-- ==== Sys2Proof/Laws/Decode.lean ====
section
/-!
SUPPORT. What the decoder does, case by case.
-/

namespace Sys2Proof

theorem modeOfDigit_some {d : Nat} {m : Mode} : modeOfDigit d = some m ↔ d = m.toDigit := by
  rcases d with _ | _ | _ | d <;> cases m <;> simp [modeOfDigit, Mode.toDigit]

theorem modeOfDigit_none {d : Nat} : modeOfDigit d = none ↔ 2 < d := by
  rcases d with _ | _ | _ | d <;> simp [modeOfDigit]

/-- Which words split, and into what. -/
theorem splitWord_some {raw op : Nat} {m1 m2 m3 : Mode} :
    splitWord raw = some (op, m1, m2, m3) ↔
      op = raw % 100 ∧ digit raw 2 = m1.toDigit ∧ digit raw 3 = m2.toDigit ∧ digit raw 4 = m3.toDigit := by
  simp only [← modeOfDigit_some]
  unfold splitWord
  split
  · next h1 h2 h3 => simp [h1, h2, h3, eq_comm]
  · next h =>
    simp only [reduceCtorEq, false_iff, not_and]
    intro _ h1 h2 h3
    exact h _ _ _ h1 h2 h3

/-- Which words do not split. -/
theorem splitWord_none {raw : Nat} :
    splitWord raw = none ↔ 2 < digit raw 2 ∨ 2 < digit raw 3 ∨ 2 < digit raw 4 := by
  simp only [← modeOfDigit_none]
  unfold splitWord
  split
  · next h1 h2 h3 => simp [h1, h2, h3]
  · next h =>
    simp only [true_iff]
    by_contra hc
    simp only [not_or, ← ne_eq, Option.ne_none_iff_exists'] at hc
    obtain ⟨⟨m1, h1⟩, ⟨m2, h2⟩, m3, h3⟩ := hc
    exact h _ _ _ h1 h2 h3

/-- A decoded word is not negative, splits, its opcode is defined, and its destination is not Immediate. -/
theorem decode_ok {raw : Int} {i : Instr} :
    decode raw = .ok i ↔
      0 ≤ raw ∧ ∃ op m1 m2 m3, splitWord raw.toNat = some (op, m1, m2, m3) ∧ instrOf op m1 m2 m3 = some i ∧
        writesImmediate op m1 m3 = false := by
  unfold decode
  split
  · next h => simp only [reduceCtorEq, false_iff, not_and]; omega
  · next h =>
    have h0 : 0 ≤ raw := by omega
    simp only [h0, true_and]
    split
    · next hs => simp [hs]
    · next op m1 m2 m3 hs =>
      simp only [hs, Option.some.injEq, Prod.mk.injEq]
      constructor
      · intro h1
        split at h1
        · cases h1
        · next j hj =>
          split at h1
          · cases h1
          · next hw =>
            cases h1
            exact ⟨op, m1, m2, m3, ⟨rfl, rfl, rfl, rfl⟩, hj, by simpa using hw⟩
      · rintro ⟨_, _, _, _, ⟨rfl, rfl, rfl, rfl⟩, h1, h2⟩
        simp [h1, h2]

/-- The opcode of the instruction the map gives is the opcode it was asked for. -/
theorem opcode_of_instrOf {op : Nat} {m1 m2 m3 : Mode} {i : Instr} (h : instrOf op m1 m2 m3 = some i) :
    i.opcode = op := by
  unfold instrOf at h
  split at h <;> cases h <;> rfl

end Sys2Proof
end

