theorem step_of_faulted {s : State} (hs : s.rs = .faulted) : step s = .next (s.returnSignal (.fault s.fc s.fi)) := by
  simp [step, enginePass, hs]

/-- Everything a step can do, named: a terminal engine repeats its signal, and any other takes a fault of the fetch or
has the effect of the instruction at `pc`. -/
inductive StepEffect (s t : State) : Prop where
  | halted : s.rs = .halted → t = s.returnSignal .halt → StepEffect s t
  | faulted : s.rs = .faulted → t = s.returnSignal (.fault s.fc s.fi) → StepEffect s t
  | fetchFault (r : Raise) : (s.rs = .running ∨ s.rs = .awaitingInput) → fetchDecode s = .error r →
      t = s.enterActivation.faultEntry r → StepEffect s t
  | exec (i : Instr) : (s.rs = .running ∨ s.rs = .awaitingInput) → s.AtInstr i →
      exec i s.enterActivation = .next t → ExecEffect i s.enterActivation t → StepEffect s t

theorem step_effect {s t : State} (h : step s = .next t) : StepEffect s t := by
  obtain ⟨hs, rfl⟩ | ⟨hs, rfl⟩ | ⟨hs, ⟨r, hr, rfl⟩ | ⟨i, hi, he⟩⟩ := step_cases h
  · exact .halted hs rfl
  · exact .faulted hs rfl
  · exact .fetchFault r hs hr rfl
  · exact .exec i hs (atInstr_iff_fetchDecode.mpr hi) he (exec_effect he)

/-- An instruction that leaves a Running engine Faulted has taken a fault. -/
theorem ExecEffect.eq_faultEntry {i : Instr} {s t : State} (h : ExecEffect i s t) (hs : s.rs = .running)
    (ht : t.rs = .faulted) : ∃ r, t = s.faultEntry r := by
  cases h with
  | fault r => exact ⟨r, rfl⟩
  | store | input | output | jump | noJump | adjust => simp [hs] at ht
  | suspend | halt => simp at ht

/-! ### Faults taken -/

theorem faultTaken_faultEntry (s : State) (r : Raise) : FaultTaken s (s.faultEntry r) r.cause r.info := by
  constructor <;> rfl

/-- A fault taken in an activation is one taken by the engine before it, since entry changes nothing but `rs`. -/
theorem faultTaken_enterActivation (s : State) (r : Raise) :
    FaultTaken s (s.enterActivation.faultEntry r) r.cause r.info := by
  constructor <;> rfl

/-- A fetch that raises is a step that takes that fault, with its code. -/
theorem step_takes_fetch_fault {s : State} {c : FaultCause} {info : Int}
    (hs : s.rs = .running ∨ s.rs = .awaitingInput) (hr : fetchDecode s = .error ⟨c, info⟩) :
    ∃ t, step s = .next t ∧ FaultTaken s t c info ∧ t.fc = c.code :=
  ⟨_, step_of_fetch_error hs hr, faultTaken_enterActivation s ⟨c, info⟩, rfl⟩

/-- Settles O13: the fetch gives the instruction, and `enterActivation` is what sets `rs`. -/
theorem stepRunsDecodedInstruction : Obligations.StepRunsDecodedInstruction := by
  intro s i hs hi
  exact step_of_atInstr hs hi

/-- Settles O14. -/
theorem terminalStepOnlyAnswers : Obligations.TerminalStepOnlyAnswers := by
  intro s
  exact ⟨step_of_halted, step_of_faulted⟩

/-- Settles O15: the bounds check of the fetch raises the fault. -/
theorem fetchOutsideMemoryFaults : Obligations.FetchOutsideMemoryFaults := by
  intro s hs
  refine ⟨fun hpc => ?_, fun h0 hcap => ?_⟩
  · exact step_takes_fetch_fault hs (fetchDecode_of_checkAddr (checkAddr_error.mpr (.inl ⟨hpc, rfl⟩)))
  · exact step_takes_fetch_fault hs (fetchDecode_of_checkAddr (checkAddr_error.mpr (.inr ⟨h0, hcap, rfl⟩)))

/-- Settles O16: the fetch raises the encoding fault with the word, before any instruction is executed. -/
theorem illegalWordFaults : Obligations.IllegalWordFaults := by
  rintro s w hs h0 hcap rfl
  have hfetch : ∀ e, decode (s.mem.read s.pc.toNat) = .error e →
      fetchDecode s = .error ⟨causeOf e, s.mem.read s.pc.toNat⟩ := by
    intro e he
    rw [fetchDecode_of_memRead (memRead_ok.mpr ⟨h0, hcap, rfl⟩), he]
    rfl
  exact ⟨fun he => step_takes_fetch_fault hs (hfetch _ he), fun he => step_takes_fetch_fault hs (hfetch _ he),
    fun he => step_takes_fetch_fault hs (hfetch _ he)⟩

● ● ●

> **Task description**
From the data, list each line in which the string "hcap" appears.

> **Answer section**
  refine ⟨fun hpc => ?_, fun h0 hcap => ?_⟩
  · exact step_takes_fetch_fault hs (fetchDecode_of_checkAddr (checkAddr_error.mpr (.inr ⟨h0, hcap, rfl⟩)))
  rintro s w hs h0 hcap rfl
    rw [fetchDecode_of_memRead (memRead_ok.mpr ⟨h0, hcap, rfl⟩), he]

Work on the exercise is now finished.